Using the listing below, retype exactly the lines starting at the one with "summary (R266). -/" and ending at the one with "some (f, z) =>", and include both.

Segment Open

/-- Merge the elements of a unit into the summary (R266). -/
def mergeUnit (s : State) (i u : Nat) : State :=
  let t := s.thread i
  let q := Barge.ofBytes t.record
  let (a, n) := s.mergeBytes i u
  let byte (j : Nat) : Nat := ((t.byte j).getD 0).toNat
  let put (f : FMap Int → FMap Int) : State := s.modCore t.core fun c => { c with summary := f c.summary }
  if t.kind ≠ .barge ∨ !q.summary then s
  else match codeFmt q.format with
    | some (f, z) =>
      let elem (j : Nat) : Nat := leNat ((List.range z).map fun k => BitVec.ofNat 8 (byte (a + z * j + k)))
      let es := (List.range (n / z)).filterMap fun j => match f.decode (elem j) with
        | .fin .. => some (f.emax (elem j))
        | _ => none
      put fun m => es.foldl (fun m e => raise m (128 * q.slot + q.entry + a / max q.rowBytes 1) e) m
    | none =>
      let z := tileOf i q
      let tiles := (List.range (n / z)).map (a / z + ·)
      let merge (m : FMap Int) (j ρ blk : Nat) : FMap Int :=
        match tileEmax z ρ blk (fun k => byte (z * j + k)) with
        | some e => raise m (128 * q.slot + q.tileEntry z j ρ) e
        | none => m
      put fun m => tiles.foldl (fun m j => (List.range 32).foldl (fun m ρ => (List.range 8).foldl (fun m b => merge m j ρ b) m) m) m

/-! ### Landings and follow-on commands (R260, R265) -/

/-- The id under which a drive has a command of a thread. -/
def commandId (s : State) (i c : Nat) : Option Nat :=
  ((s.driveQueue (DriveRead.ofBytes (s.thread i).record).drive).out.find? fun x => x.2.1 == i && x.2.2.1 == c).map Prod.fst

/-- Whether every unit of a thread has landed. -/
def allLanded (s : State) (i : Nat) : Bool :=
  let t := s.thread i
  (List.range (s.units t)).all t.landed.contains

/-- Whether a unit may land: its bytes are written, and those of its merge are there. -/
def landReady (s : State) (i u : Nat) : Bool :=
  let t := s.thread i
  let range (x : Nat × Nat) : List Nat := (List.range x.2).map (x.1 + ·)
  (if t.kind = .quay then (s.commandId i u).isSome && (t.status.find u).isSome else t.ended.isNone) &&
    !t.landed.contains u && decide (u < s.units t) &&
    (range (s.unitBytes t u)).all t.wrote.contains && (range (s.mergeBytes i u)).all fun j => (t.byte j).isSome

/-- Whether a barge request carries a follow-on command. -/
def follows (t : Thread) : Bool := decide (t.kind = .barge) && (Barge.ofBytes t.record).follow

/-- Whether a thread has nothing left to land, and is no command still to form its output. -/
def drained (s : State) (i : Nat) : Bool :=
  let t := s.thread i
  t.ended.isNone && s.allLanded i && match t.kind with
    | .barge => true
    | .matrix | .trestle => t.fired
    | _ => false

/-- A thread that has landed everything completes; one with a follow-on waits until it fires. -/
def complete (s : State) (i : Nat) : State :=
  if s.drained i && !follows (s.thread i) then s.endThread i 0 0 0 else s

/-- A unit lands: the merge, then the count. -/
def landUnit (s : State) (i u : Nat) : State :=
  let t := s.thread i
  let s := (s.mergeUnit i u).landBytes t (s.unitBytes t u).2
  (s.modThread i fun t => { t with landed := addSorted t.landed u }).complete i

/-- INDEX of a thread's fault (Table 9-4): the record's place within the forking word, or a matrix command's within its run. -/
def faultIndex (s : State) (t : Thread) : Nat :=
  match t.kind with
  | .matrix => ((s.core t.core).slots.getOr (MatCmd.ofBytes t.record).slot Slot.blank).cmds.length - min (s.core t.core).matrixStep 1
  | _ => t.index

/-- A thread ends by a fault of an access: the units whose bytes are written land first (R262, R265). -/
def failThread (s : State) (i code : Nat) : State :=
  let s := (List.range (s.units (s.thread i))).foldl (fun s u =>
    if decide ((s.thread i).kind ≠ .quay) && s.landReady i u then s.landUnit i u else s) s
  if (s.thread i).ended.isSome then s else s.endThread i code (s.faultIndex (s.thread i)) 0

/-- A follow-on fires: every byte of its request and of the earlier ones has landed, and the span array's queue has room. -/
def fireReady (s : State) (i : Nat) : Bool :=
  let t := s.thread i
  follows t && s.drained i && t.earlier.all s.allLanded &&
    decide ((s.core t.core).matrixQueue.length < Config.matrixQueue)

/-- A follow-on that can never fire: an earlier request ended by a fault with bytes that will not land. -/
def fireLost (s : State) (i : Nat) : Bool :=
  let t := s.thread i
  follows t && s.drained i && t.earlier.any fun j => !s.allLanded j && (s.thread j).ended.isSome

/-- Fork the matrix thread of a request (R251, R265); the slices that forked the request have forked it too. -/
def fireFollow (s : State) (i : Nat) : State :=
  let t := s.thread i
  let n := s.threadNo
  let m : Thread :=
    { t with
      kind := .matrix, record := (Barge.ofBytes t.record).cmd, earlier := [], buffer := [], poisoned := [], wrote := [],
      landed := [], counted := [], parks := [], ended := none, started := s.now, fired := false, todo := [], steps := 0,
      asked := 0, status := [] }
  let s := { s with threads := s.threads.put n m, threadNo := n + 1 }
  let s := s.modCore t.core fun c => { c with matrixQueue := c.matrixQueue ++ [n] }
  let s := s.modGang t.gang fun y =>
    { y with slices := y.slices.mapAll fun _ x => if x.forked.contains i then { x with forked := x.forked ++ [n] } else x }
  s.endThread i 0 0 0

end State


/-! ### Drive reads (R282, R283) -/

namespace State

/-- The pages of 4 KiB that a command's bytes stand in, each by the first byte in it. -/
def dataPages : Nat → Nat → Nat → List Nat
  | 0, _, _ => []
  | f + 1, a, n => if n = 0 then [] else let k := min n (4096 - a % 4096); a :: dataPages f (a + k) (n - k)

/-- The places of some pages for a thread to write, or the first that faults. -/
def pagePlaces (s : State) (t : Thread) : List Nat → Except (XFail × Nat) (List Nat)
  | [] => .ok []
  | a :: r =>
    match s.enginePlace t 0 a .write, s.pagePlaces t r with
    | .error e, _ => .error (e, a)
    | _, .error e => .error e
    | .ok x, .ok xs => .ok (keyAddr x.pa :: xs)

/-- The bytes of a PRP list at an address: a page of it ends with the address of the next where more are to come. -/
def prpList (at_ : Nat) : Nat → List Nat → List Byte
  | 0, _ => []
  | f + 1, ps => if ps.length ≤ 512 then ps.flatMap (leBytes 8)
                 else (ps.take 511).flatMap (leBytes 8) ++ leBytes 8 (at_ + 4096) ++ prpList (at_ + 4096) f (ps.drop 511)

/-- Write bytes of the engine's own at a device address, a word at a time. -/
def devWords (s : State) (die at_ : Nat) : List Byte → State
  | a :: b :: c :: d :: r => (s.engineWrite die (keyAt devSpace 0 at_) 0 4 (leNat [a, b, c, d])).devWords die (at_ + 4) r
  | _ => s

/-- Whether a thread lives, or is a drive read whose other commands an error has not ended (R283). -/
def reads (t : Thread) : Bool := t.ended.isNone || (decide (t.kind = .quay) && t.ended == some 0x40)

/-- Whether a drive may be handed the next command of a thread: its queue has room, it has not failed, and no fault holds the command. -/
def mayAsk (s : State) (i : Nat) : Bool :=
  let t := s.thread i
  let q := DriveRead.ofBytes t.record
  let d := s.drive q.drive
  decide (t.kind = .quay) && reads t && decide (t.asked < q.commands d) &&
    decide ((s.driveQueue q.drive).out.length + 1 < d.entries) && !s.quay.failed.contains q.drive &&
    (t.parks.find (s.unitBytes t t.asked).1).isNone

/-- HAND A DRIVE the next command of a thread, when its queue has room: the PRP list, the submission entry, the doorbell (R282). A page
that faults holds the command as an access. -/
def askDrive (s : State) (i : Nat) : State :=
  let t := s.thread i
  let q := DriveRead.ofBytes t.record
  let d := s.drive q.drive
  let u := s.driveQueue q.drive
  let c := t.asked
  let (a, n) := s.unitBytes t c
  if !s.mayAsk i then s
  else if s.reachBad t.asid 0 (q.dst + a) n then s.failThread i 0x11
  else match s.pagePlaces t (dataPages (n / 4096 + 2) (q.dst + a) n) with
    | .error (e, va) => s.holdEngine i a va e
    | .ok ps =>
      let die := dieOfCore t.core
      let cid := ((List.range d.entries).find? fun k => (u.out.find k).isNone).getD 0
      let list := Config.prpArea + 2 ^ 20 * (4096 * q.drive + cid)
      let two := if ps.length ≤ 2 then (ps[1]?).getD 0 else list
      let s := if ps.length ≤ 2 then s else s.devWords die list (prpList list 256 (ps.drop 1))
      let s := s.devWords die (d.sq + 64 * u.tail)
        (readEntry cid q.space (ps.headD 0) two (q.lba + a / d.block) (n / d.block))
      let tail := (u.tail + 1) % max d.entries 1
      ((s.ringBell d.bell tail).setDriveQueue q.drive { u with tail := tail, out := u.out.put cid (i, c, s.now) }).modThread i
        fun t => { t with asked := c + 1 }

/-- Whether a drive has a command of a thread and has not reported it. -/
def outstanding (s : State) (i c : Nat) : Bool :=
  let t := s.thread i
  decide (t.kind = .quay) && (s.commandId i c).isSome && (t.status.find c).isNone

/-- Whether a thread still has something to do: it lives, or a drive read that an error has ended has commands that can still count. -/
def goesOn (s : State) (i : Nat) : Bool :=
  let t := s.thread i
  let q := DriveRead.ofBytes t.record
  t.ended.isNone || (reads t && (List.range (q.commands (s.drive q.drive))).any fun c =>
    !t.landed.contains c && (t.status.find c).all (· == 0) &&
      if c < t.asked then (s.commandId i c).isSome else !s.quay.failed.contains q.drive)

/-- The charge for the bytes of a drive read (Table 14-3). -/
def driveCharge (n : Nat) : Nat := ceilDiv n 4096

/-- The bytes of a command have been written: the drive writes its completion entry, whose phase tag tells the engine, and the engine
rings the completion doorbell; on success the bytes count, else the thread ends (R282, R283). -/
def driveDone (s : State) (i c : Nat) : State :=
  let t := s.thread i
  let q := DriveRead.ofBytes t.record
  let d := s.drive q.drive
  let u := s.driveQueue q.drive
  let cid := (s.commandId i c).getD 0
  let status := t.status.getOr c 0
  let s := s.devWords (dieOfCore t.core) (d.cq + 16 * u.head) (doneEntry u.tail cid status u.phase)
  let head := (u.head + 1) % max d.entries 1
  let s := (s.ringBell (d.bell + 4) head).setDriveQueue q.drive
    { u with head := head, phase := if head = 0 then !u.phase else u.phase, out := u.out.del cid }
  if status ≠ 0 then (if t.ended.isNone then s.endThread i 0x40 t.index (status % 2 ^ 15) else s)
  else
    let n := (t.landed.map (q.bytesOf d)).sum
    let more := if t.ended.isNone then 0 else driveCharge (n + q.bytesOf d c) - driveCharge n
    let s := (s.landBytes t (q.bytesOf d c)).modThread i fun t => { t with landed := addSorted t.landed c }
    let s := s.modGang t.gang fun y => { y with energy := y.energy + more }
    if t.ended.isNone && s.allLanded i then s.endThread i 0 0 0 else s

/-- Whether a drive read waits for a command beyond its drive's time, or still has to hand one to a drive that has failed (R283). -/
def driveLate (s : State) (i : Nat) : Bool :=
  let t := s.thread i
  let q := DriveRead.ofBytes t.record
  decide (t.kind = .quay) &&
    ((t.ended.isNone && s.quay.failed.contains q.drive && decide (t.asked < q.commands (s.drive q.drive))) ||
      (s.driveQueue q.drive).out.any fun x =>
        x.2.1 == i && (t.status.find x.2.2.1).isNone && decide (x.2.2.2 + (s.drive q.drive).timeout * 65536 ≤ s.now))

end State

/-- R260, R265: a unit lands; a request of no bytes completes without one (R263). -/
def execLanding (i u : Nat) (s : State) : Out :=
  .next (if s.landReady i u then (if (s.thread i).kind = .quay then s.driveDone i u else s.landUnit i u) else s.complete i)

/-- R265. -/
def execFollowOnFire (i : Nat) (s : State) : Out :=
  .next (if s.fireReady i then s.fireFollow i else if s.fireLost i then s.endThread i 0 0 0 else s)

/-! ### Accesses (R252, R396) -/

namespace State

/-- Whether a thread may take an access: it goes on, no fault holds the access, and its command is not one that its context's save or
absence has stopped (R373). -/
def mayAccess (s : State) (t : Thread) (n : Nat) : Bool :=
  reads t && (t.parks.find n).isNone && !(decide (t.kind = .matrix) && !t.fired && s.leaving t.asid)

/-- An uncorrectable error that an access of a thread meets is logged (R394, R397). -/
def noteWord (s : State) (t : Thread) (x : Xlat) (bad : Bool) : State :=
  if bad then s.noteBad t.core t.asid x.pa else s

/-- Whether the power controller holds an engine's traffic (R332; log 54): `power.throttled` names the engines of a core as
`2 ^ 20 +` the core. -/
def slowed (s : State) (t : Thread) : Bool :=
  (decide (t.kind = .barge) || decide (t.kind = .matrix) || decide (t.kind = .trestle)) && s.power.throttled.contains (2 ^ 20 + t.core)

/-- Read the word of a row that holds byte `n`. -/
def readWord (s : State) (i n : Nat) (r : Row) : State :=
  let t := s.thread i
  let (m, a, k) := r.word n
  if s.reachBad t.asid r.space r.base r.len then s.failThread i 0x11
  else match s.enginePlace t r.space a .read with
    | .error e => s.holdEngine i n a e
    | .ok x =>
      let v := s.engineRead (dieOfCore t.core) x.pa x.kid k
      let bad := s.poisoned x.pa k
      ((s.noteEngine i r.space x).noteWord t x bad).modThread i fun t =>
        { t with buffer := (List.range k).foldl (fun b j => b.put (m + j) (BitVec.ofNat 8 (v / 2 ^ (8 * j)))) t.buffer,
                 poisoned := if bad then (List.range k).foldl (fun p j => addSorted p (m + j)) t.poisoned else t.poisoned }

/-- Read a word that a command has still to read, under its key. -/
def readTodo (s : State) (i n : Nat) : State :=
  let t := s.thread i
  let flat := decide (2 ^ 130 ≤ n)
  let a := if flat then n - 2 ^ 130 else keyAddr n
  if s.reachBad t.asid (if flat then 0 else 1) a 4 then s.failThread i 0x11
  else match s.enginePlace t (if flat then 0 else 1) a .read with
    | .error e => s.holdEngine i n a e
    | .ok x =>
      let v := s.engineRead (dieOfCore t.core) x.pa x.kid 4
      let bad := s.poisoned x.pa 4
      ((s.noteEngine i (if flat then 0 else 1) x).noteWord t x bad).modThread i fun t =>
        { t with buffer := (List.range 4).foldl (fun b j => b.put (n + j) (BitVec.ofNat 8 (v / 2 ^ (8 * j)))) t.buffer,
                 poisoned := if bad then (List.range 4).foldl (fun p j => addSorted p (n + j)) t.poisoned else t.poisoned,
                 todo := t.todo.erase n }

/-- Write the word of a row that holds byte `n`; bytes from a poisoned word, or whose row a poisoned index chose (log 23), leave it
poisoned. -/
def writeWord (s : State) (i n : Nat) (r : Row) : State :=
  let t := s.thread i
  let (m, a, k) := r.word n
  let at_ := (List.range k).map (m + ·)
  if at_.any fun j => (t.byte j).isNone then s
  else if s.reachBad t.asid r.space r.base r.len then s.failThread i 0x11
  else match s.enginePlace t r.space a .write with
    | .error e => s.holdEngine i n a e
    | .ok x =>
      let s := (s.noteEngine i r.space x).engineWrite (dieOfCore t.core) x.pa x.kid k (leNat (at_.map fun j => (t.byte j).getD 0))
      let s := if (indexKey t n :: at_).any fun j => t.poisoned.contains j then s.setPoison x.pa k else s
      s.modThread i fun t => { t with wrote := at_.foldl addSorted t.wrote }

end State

Segment Closed
Segment Open

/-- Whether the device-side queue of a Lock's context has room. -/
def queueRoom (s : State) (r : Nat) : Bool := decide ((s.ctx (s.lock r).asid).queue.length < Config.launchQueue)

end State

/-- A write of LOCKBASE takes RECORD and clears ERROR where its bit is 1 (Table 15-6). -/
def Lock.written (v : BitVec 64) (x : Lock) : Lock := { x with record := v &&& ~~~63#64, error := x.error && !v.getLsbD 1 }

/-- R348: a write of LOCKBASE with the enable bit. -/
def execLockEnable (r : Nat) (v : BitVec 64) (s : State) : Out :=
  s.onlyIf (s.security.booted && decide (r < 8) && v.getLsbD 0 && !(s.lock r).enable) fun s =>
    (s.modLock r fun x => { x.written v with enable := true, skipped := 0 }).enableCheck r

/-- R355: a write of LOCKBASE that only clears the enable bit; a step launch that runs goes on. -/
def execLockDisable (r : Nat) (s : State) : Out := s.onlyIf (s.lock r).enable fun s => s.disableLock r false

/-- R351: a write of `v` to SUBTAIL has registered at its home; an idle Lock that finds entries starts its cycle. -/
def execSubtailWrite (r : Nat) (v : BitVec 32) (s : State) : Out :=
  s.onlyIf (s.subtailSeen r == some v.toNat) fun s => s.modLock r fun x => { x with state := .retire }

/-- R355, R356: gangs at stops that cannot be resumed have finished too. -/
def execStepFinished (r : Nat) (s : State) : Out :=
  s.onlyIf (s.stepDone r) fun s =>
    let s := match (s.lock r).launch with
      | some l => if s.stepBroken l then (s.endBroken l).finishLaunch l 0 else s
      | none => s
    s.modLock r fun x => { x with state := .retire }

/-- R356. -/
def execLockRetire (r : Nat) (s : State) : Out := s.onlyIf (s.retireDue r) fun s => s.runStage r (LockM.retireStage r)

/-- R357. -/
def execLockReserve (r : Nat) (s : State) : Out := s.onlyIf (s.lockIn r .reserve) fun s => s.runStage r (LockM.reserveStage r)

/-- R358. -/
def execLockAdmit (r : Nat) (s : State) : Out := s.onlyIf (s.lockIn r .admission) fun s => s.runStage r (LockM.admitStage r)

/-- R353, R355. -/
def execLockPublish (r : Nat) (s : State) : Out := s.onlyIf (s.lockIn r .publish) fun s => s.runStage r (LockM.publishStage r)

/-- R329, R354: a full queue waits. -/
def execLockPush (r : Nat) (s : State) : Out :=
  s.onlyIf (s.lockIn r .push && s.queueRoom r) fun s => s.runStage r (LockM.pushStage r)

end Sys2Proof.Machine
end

Segment Closed

» **Solution below**
/-- Merge the elements of a unit into the summary (R266). -/
def mergeUnit (s : State) (i u : Nat) : State :=
  let t := s.thread i
  let q := Barge.ofBytes t.record
  let (a, n) := s.mergeBytes i u
  let byte (j : Nat) : Nat := ((t.byte j).getD 0).toNat
  let put (f : FMap Int → FMap Int) : State := s.modCore t.core fun c => { c with summary := f c.summary }
  if t.kind ≠ .barge ∨ !q.summary then s
  else match codeFmt q.format with
    | some (f, z) =>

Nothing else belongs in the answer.